Show HN: Boldly go where Gradient Descent has never gone before with DiscoGrad
232 points| frankling_ | 1 year ago |github.com
We develped DiscoGrad, a tool for automatic differentiation through C++ programs involving input-dependent control flow (e.g., "if (f(x) < c) { ... }", differentiating wrt. x) and randomness. Our initial motivation was to enable the use of gradient descent with simulations, which often rely heavily on such discrete branching. The latter makes plain autodiff mostly useless, since it can only account for the single path taken through the program. Our tool offers several backends that handle this situation, giving useful descent directions for optimization by accounting for alternative branches. Besides simulations, this problem arises in many other places, for example in deep learning when trying to combine imperative programs with neural networks.
In a nutshell, DiscoGrad applies an (LLVM-based) source-to-source transformation to your C++ program, adding some calls to our header library, which then handles the gradient computation. What sets it apart from similar tools/estimators is that it's fully automatic (no need to come up with a differentiable problem formulation/reparametrization) and that the branching condition can be any function of the program inputs (no need to know upfront what distribution the condition follows).
We're currently a team of two working on DiscoGrad as part of a research project, so don't expect to see production-grade code quality, but we do intend for it to be more than a throwaway research prototype. Use cases we've successfully tested include calibrating simulation models of epidemics or evacuation scenarios via gradient descent, and combining simulations with neural networks in an end-to-end trainable fashion.
We hope you find this interesting and useful, and we're happy to answer questions!
eranation|1 year ago
EDIT: removed part of the question that is answered in the article.
frankling_|1 year ago
As an example, the very first thing we looked into was a transportation engineering problem, where the red/green phases of traffic lights lead to a non-smooth optimization problem. In essence, in that case we were looking for the "best possible" parameters for a transportation simulation (in the form of a C++ program) that's full of branches.
PeterHolzwarth|1 year ago
vessenes|1 year ago
In all seriousness, this is super interesting. I really like the idea of implementing gradient descent solving branch by branch, and turning it into an optimization-level option for codebases.
I feel like this would normally be something commercialized by Intel's compiler group; it's hard for me to know how to get this out more broadly -- it would probably need to be standardized in some way?
Anyway, thanks for working on it and opening it up -- very cool. Needs more disco balls.
frankling_|1 year ago
We were thinking of some disco ball-based logo (among some other designs). With this encouragement, there'll probably be an update in the next few days :)
dwrodri|1 year ago
I remember being taught how to write Prolog in University, and then being shown how close the relationship was between building something that parses a grammar and building something that generates valid examples of that grammar.
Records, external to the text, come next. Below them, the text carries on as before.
-- ==== Sys2Proof/Laws/KeepFlash.lean ====
section
/-! SUPPORT. The lemmas of KeepBase for the operations and meanings of Flash, Prefetch. -/

namespace Sys2Proof.Machine

theorem keep_flashSettle {β ρ : Bool} {z : State} (s : State) (old : State) (hK : Keep β ρ z s) :
    Keep β ρ z (State.flashSettle s old) := by
  unfold State.flashSettle; grind (ematch := 40) (gen := 40) (splits := 40) [keep_updMode, keep_stopMove, keep_trimCapacity, keep_foldl]

theorem keep_ensureSb {β ρ : Bool} {z : State} (s : State) (k : Nat) (hK : Keep β ρ z s) :
    Keep β ρ z (State.ensureSb s k) := by
  unfold State.ensureSb; grind (ematch := 40) (gen := 40) (splits := 40) [→ keep_openSb, keep_setStream, keep_updMode, keep_mk]

theorem keep_execSegmentFlush {β ρ : Bool} {z : State} (stream : Nat) (t : Nat) (s : State) (hK : Keep β ρ z s) {tK : State} (eK : execSegmentFlush stream t s = .next tK) :
    Keep β ρ z tK := by
  unfold execSegmentFlush at eK; simp only [Host.Outcome.next.injEq] at eK; subst eK; grind (ematch := 40) (gen := 40) (splits := 40) [keep_bump, keep_at_, keep_setStream, keep_ensureSb, keep_mk]

theorem keep_scheduleRewrite {β ρ : Bool} {z : State} (s : State) (n : Nat) (hK : Keep β ρ z s) :
    Keep β ρ z (State.scheduleRewrite s n) := by
  unfold State.scheduleRewrite; grind (ematch := 40) (gen := 40) (splits := 40) [keep_mk, tables_sb, updSb_sb]

theorem keep_commitRecord {β ρ : Bool} {z : State} (s : State) (h : Nat) (rest : List WSlot) (hK : Keep β ρ z s) :
    Keep β ρ z (State.commitRecord s h rest) := by
  unfold State.commitRecord; grind (ematch := 40) (gen := 40) (splits := 40) [keep_journal, keep_mk]

theorem keep_noteRead {β ρ : Bool} {z : State} (s : State) (sb pos n : Nat) (hK : Keep β ρ z s) :
    Keep β ρ z (State.noteRead s sb pos n) := by
  unfold State.noteRead; grind (ematch := 40) (gen := 40) (splits := 40) [keep_bump64, keep_scheduleRewrite, keep_mk, tables_sb, updSb_sb]

theorem keep_mapRecords {β ρ : Bool} {z : State} (s : State) (n j : Nat) (l : List WSlot) (hK : Keep β ρ z s) :
    Keep β ρ z (s.mapRecords n j l) := by
  induction l generalizing s j with
  | nil => exact hK
  | cons x l ih => unfold State.mapRecords; grind (ematch := 40) (gen := 40) (splits := 40) [keep_journal, keep_commitRecord, keep_noteRead, keep_footAdd]

theorem keep_countPrograms {β ρ : Bool} {z : State} (s : State) (n : Nat) (hK : Keep β ρ z s) :
    Keep β ρ z (State.countPrograms s n) := keep_foldl _ _ s hK fun s b h => keep_bump s _ _ h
When I saw compiler/language level support for differentiation, I the spark went off in my brain the same way: "If you can build a program which follows a set of rules, and the rules for that language can be differentiated, could you not code a simulation in that differentiable language and then identify the optimal policy using it's gradients?"
Best of luck on your work!
justinnk|1 year ago
YeGoblynQueenne|1 year ago
What's a "policy" here? In optimal control (and reinforcement learning) a policy is a function from a set of states to a set of actions, each action a transition between states. In a program synthesis context I guess that translates to a function from a set of _program_ states to a set of operations?
What is an "optimal" policy then? One that transitions between an initial state and a goal state in the least number of operations?
With those assumptions in place, I don't think you want to do that with greadient descent: it will get stuck in local minima and fail in both optimality and generalisation.
Generalisation is easier to explain. Consider a program that has to traverse a graph. We can visualise it as solving a maze. Suppose we have two mazes, A and B, as below:
Black squares are walls. Note that the two mazes are identical but the exit ("E") is in a different place. An optimal policy that solves maze A will fail on maze B and v.v. Meaning that for some classes of problem there is no policy that is optimal for the every instance in the class and finding an optimal solution requires computation. You can't just set some weights in a function and call it a day.It's also easy to see what classes of problems are not amenable to this kind of solution: any decision problem that cannot be solved by a regular automaton (i.e. one that is no more than regular). Where there's branching structure that introduces ambiguity -think of two different parses for one string in a language- you need a context-free grammar or above.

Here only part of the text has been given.